The system avoids creating perverse incentives. If all drivers follow the heatmap to the same hotspot, they overshoot and the incentive must be designed to decay as supply fills a zone. The incentive engine uses a feedback loop: as available driver count in a geohash cell rises toward the demand level, the incentive multiplier for that cell decreases, naturally spreading drivers across multiple high-demand areas.

Cancellation Handling

Cancellations are modeled as state machine transitions on the trip entity. A trip can be cancelled by either party before completion. Cancellation policy determines whether fees apply: riders who cancel after the driver has been en route for more than N minutes (typically 5) are charged a flat cancellation fee, handled via the same payment flow as trip charges.

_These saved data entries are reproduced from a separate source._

/-- E2. -/
theorem test_encode_range :
    (after (.encode 1 2 true) (holding 2 [0, 0, 0, 256, 0, 0])).map
      (fun t => (t.sink, t.port.reply, t.st.err, t.bw.isOpen)) =
      some ([0x00, 0x01, 0x00, 0x02], some (.fault .sampleRangeError (256, 3)), 2, false) := by decide +kernel

/-- V60.7: the sink fails on the sixth append. -/
theorem test_encode_io :
    (after (.encode 2 2 true) (failing (holding 2 flatE1) [false, false, false, false, false, true])).map
      (fun t => (t.sink, t.port.reply, t.st.err, t.bw)) =
      some ([0x00, 0x02, 0x00, 0x02, 0x81], some (.fault .ioFailure (0, 0)), 4, closedWriter) := by decide +kernel

/-! Decoder (V46). -/

/-- V46.16 and V46.17. -/
theorem test_vdHdr :
    outcome .vdHdr (reading [0x00, 0x02, 0x00, 0x02]) = some (.ok (.dims (some { h := 2, w := 2 }))) ∧
      (after .vdHdr (reading [0x00, 0x02, 0x00])).map (fun t => (t.port.reply, t.st.dec, t.br.exh)) =
        some (some (.ok (.dims none)), .noImage, true) := by decide +kernel

/-- P3: the table of E1, the source's position after it. -/
theorem test_vdTable :
    (after .vdTable { reading streamE1 with src := { bytes := streamE1, pos := 4 } }).map
      (fun t => (t.dt, t.src.pos, t.port.reply)) = some (tableE1, 11, some (.ok .done)) := by decide +kernel

/-- V46.10: the second entry for `"0"` replaces the first. -/
theorem test_vdTable_replaces :
    (after .vdTable (reading [0x80, 0x05, 0x01, 0x0A, 0x04, 0x1F, 0xFD, 0x00])).map (·.dt) =
      some [(b [0], 2), (b [1], 3)] := by decide +kernel

/-- V46.18: the bits `0 1 1`. -/
theorem test_vdSym :
    (after .vdSym { reading [0x60] with dt := tableE1 }).map (fun t => (t.port.reply, t.br.cur)) =
      some (some (.ok (.symbol (some 0))), b [1, 0, 0, 0, 0, 0]) := by decide +kernel

/-- R194: without a match the unmatched bits stay in `vd.acc`. -/
theorem test_vdSym_none :
    (after .vdSym { reading [0x60] with dt := [(b [1, 1], 5)] }).map (fun t => (t.port.reply, t.vd.acc, t.br.exh)) =
      some (some (.ok (.symbol none)), b [0, 1, 1, 0, 0, 0, 0, 0], true) := by decide +kernel

/-- P3: the payload of E1. -/
theorem test_vdPayload :
    (after .vdPayload { reading streamE1 with
      src := { bytes := streamE1, pos := 11 }, dt := tableE1, dim := { h := 2, w := 2 } }).map
      (fun t => (t.port.reply, t.src.pos, t.br.cur, flatOf 2 2 t.img)) =
      some (some (.ok (.count 12)), 14, b [0, 0, 0, 0, 0, 0], residualsE1.map some) := by decide +kernel

/-- V46.2: the first 12 bytes of E1 decode five residuals; the others hold no value. -/
theorem test_vdPayload_short :
    (after .vdPayload { reading (streamE1.take 12) with
      src := { bytes := streamE1.take 12, pos := 11 }, dt := tableE1, dim := { h := 2, w := 2 } }).map
      (fun t => (t.port.reply, t.vd.ndone, t.st.dec, flatOf 2 2 t.img)) =
      some (some (.ok (.count 5)), 5, .short,
        [some 10, some 10, some 10, some 0, some 0, none, none, none, none, none, none, none]) := by decide +kernel

/-- E1 and V46.6: two bytes after the stream are not fetched. -/
theorem test_decode_stream :
    (after (.decode true) (attached (streamE1 ++ [0xAA, 0x55]))).map
      (fun t => (t.port.reply, t.src.pos, flatOf 2 2 t.img)) =
      some (some (.ok (.decoded (some { h := 2, w := 2 }) .complete)), 14, flatE1.map some) := by decide +kernel

/-- V46.4 and V46.5. -/
theorem test_decode_noImage :
    outcome (.decode true) (attached (streamE1.take 7)) = some (.ok (.decoded (some { h := 2, w := 2 }) .noImage)) ∧
      outcome (.decode true) (attached (streamE1.take 3)) = some (.ok (.decoded none .noImage)) := by decide +kernel

/-! Records (R76 to R80). -/

theorem test_header : (after (.header 2 3) State.reset).map (·.dim) = some { h := 2, w := 3 } := by decide +kernel

theorem test_entry :
    (after (.entry 2 (b [0])) { State.reset with dt := [(b [0], 1), (b [1], 3)] }).map (·.dt) =
      some [(b [0], 2), (b [1], 3)] := by decide +kernel

theorem test_sentinel : outcome .sentinel State.reset = some (.ok .done) := by decide +kernel

theorem test_codeword :
    outcome (.codeword (b [0, 1])) { State.reset with dt := tableE1 } = some (.ok (.symbol (some 0))) := by decide +kernel

theorem test_pad : (after (.pad 6) (reading [1])).map (fun t => (t.src.pos, t.br)) = some (0, (reading [1]).br) := by
  decide +kernel

/-! Memory. -/

theorem test_reset_memory : Memory.wf State.reset.img = true ∧ Table.sorted bitsLt State.reset.dt = true := by decide

/-- R44: the requests are taken in order. -/
theorem test_step_takes_first :
    (stepped { State.reset with port := { pending := [.command 0x10 {}, .command 0x12 {}], reply := none } }).map
      (fun t => (t.bw.isOpen, t.port.pending)) = some (true, [.command 0x12 {}]) := by decide +kernel

/-! Witnesses: for every statement with hypotheses a state and operands that meet them, one for each clause, at an edge of its
range where it has one. -/

theorem witness_DecodeOfEncodeIsTheInstruction :
    Instr.wf (.entry (-255) (List.replicate 31 true)) = true ∧ Instr.wf (.entry 255 []) = true ∧
      Instr.wf (.dpFwd 0 0) = true ∧ Instr.wf (.pad 7) = true ∧ Instr.wf (.codeword [true]) = true ∧
      Instr.wf (.encode (-1) 65536 true) = true := by decide

theorem witness_DecodedRequestIsItsEncoding :
    decode (.record .padding []) = .ok (.pad 0) ∧ decode (.command 0x8F { p := true, n := 5 }) = .ok (.decode true) := by
  decide

theorem witness_ReservedCodesAreRefused :
    (0x90 : Byte).toNat ∉ operationCodes ∧
      (offer (.command 0x90 {}) (faulted State.reset)).port.pending = .command 0x90 {} :: [] := by decide

theorem witness_StepRunsTheDecodedInstruction :
    ((offer (.command 0x10 {}) State.reset).port.pending = .command 0x10 {} :: [] ∧
      decode (.command 0x10 {}) = .ok .bwOpen) ∧
    ((offer (.record .payload []) State.reset).port.pending = .record .payload [] :: [] ∧
      decode (.record .payload []) = .error (.notARecord .payload)) ∧
    State.reset.port.pending = [] := by decide

theorem witness_FaultedBlockRefuses :
    (isRecord .hgClear = false ∧ (faulted State.reset).st.err ≠ 0 ∧ ungated .hgClear = false) ∧
    (isRecord .bwClose = false ∧ ∃ t, exec .bwClose (faulted (writing [])) = .next t) ∧
    (∃ t, exec .hgClear (faulted State.reset) = .next t ∧ (faulted State.reset).st.err ≠ 0) ∧
    ∃ t, exec .htGen State.reset = .next t :=
  ⟨by decide, ⟨by decide, _, rfl⟩, ⟨_, rfl, by decide⟩, _, rfl⟩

Riders who cancel within N minutes pay nothing.

Driver cancellations re-enter the rider into the matching queue with elevated priority: their request gets a short-circuit path to the front of the batch window. The cancelling driver’s record is updated with a cancellation event. Rolling cancellation rate (cancellations / offers accepted, 30-day window) is computed nightly and stored in driver_stats. Drivers above the threshold receive a warning and are eligible for review. Repeated high-cancellation behavior triggers deactivation review.

Both rider and driver cancellation rates are surfaced in their respective profiles and factor into matching: a rider with a high cancellation rate may be deprioritized in tight supply conditions, or required to pre-authorize payment to reduce frivolous bookings.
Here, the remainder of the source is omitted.